WORK TO BE COMPLETED:
Look through the records below for the line holding "def SAF_CFGCRC_CRC : Fld". Write it out exactly, with each following line through the line holding "def SAF_CFGRES_BUSY : Fld".
※ ※ ※
/-! Table 12-13, R359 of 12_safety_monitor.md. -/
def SAF_CTRL_TRKREQ : Fld := ⟨0x10000, 0x0, 0, 1, fun _ => 1⟩
def SAF_CTRL_FT_LATCH : Fld := ⟨0x10000, 0x0, 1, 1, fun _ => 0⟩
def SAF_CTRL_GAP_MAX : Fld := ⟨0x10000, 0x0, 8, 8, fun _ => 2⟩
def SAF_CTRL_XTOL : Fld := ⟨0x10000, 0x0, 16, 8, fun _ => 10⟩
def SAF_CTRL_SEQWIN : Fld := ⟨0x10000, 0x0, 24, 8, fun _ => 8⟩
def SAF_STAT_DEVF : Fld := ⟨0x10004, 0x0, 0, 1, fun _ => 0⟩
def SAF_STAT_PERM_A : Fld := ⟨0x10004, 0x0, 1, 1, fun _ => 0⟩
def SAF_STAT_PERM_B : Fld := ⟨0x10004, 0x0, 2, 1, fun _ => 0⟩
def SAF_STAT_FTRIP : Fld := ⟨0x10004, 0x0, 3, 1, fun _ => 1⟩
def SAF_STAT_PEND : Fld := ⟨0x10004, 0x0, 4, 1, fun _ => 0⟩
def SAF_STAT_KEYWIN : Fld := ⟨0x10004, 0x0, 5, 1, fun _ => 0⟩
def SAF_STAT_RUN_A : Fld := ⟨0x10004, 0x0, 8, 8, fun _ => 0⟩
def SAF_STAT_RUN_B : Fld := ⟨0x10004, 0x0, 16, 8, fun _ => 0⟩
def SAF_DFAULT_LATCHED : Fld := ⟨0x10008, 0x0, 0, 8, fun _ => 0⟩
def SAF_DFAULT_LIVE : Fld := ⟨0x10008, 0x0, 8, 8, fun _ => 0⟩
def SAF_STKY_DEVF : Fld := ⟨0x1000C, 0x0, 0, 1, fun _ => 0⟩
def SAF_STKY_CFG_OK : Fld := ⟨0x1000C, 0x0, 1, 1, fun _ => 0⟩
def SAF_STKY_CFG_REF : Fld := ⟨0x1000C, 0x0, 2, 1, fun _ => 0⟩
def SAF_STKY_KEYERR : Fld := ⟨0x1000C, 0x0, 3, 1, fun _ => 0⟩
def SAF_STKY_DISC : Fld := ⟨0x1000C, 0x0, 4, 8, fun _ => 0⟩
def SAF_STKY_SWAP : Fld := ⟨0x1000C, 0x0, 12, 1, fun _ => 0⟩
def SAF_STKY_INJ : Fld := ⟨0x1000C, 0x0, 13, 1, fun _ => 0⟩
def SAF_STKY_GAP : Fld := ⟨0x1000C, 0x0, 14, 1, fun _ => 0⟩
def SAF_STKY_FTRIP : Fld := ⟨0x1000C, 0x0, 15, 1, fun _ => 0⟩
def SAF_KEY_KEY : Fld := ⟨0x10010, 0x0, 0, 32, fun _ => 0⟩
def SAF_CFGCMD_APPLY : Fld := ⟨0x10014, 0x0, 0, 1, fun _ => 0⟩
def SAF_CFGCMD_DISCARD : Fld := ⟨0x10014, 0x0, 1, 1, fun _ => 0⟩
def SAF_CFGCRC_CRC : Fld := ⟨0x10018, 0x0, 0, 32, fun _ => 0⟩
def SAF_ACRC_CRC : Fld := ⟨0x1001C, 0x0, 0, 32, fun _ => Config.coldImageCrc⟩
def SAF_CFGRES_RES : Fld := ⟨0x10020, 0x0, 0, 2, fun _ => 0⟩
def SAF_CFGRES_BUSY : Fld := ⟨0x10020, 0x0, 2, 1, fun _ => 0⟩
def SAF_ACK_AXIS : Fld := ⟨0x10024, 0x0, 0, 8, fun _ => 0⟩
def SAF_ACK_DEV : Fld := ⟨0x10024, 0x0, 8, 1, fun _ => 0⟩
def SAF_ACK_DISC : Fld := ⟨0x10024, 0x0, 16, 8, fun _ => 0⟩
def SAF_CACK_CONN : Fld := ⟨0x10028, 0x0, 0, 8, fun _ => 0⟩
def SAF_CACK_ACK : Fld := ⟨0x10028, 0x0, 8, 1, fun _ => 0⟩
def SAF_KEYCNT_COUNT : Fld := ⟨0x1002C, 0x0, 0, 24, fun _ => 0⟩
def SAF_KEYCNT_SAT : Fld := ⟨0x1002C, 0x0, 31, 1, fun _ => 0⟩
def SAF_SI_SIA : Fld := ⟨0x10030, 0x0, 0, 8, fun _ => 0⟩
def SAF_SI_SIB : Fld := ⟨0x10030, 0x0, 8, 8, fun _ => 255⟩
def SAF_SI_DEM : Fld := ⟨0x10030, 0x0, 16, 8, fun _ => 255⟩
def SAF_SI_DISC : Fld := ⟨0x10030, 0x0, 24, 8, fun _ => 0⟩
def SAF_VINS_RUN : Fld := ⟨0x10034, 0x0, 0, 8, fun _ => 0⟩
def SAF_NOTE_SPORT : Fld := ⟨0x10038, 0x0, 0, 4, fun _ => 0⟩
def SAF_NOTE_SKIND : Fld := ⟨0x10038, 0x0, 4, 2, fun _ => 0⟩
def SAF_NOTE_SCNT : Fld := ⟨0x10038, 0x0, 8, 8, fun _ => 0⟩
def SAF_NOTE_IPORT : Fld := ⟨0x10038, 0x0, 16, 4, fun _ => 0⟩
def SAF_NOTE_IKIND : Fld := ⟨0x10038, 0x0, 20, 2, fun _ => 0⟩
def SAF_NOTE_IPASS : Fld := ⟨0x10038, 0x0, 22, 1, fun _ => 0⟩
def SAF_NOTE_ICNT : Fld := ⟨0x10038, 0x0, 24, 8, fun _ => 0⟩
def SAF_CSTKY_SINGLE : Fld := ⟨0x1003C, 0x0, 0, 1, fun _ => 0⟩
def SAF_CSTKY_FAULT : Fld := ⟨0x1003C, 0x0, 1, 1, fun _ => 0⟩
def SAF_CSTKY_CRC : Fld := ⟨0x1003C, 0x0, 2, 1, fun _ => 0⟩
def SAF_CSTKY_AGE : Fld := ⟨0x1003C, 0x0, 3, 1, fun _ => 0⟩
def SAF_CSTKY_SEQ : Fld := ⟨0x1003C, 0x0, 4, 1, fun _ => 0⟩
def SAF_CSTKY_MISM : Fld := ⟨0x1003C, 0x0, 5, 1, fun _ => 0⟩
def SAF_CSTKY_TXD : Fld := ⟨0x1003C, 0x0, 6, 1, fun _ => 0⟩
def SAF_CSTKY_SEQWRAP : Fld := ⟨0x1003C, 0x0, 7, 1, fun _ => 0⟩
def SAF_SI_CFG_EN : Fld := ⟨0x10040, 0x4, 0, 1, fun n => if n = 0 then 1 else 0⟩
def SAF_SI_CFG_RUNA : Fld := ⟨0x10040, 0x4, 1, 1, fun _ => 1⟩
def SAF_SI_CFG_RUNB : Fld := ⟨0x10040, 0x4, 2, 1, fun _ => 0⟩
def SAF_SI_CFG_FILT : Fld := ⟨0x10040, 0x4, 4, 6, fun _ => 20⟩
def SAF_SI_CFG_AXES : Fld := ⟨0x10040, 0x4, 12, 8, fun _ => 255⟩
def SAF_SI_CFG_DISC : Fld := ⟨0x10040, 0x4, 20, 8, fun _ => 50⟩
def SAF_SI_CFG_FUNC : Fld := ⟨0x10040, 0x4, 28, 3, fun _ => 1⟩
def SAF_VIN_CFG_EN : Fld := ⟨0x10060, 0x4, 0, 1, fun _ => 0⟩
def SAF_VIN_CFG_CONN : Fld := ⟨0x10060, 0x4, 8, 8, fun _ => 0⟩
def SAF_VIN_CFG_AXES : Fld := ⟨0x10060, 0x4, 16, 8, fun _ => 0⟩
def SAF_VIN_CFG_FUNC : Fld := ⟨0x10060, 0x4, 24, 3, fun _ => 0⟩
def SAF_CRCCNT_COUNT : Fld := ⟨0x10080, 0x0, 0, 24, fun _ => 0⟩
def SAF_CRCCNT_SAT : Fld := ⟨0x10080, 0x0, 31, 1, fun _ => 0⟩
def SAF_AGECNT_COUNT : Fld := ⟨0x10084, 0x0, 0, 24, fun _ => 0⟩
def SAF_AGECNT_SAT : Fld := ⟨0x10084, 0x0, 31, 1, fun _ => 0⟩
def SAF_SEQCNT_COUNT : Fld := ⟨0x10088, 0x0, 0, 24, fun _ => 0⟩
def SAF_SEQCNT_SAT : Fld := ⟨0x10088, 0x0, 31, 1, fun _ => 0⟩
def SAF_TXDCNT_COUNT : Fld := ⟨0x1008C, 0x0, 0, 24, fun _ => 0⟩
def SAF_TXDCNT_SAT : Fld := ⟨0x1008C, 0x0, 31, 1, fun _ => 0⟩
def SAF_CSEL_CONN : Fld := ⟨0x10400, 0x0, 0, 8, fun _ => 0⟩
def SAF_CCMD_SEND : Fld := ⟨0x10404, 0x0, 0, 1, fun _ => 0⟩
def SAF_CDATA_DATA : Fld := ⟨0x10410, 0x4, 0, 32, fun _ => 0⟩
def SAF_CDSTS_STATUS : Fld := ⟨0x10420, 0x0, 0, 8, fun _ => 0⟩
def SAF_CDSTS_SEQ : Fld := ⟨0x10420, 0x0, 16, 16, fun _ => 0⟩
def SAF_CDTS_TS32 : Fld := ⟨0x10424, 0x0, 0, 32, fun _ => 0⟩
※ ※ ※
SOLVED PROBLEM:
def SAF_CFGCRC_CRC : Fld := ⟨0x10018, 0x0, 0, 32, fun _ => 0⟩
def SAF_ACRC_CRC : Fld := ⟨0x1001C, 0x0, 0, 32, fun _ => Config.coldImageCrc⟩
def SAF_CFGRES_RES : Fld := ⟨0x10020, 0x0, 0, 2, fun _ => 0⟩
def SAF_CFGRES_BUSY : Fld := ⟨0x10020, 0x0, 2, 1, fun _ => 0⟩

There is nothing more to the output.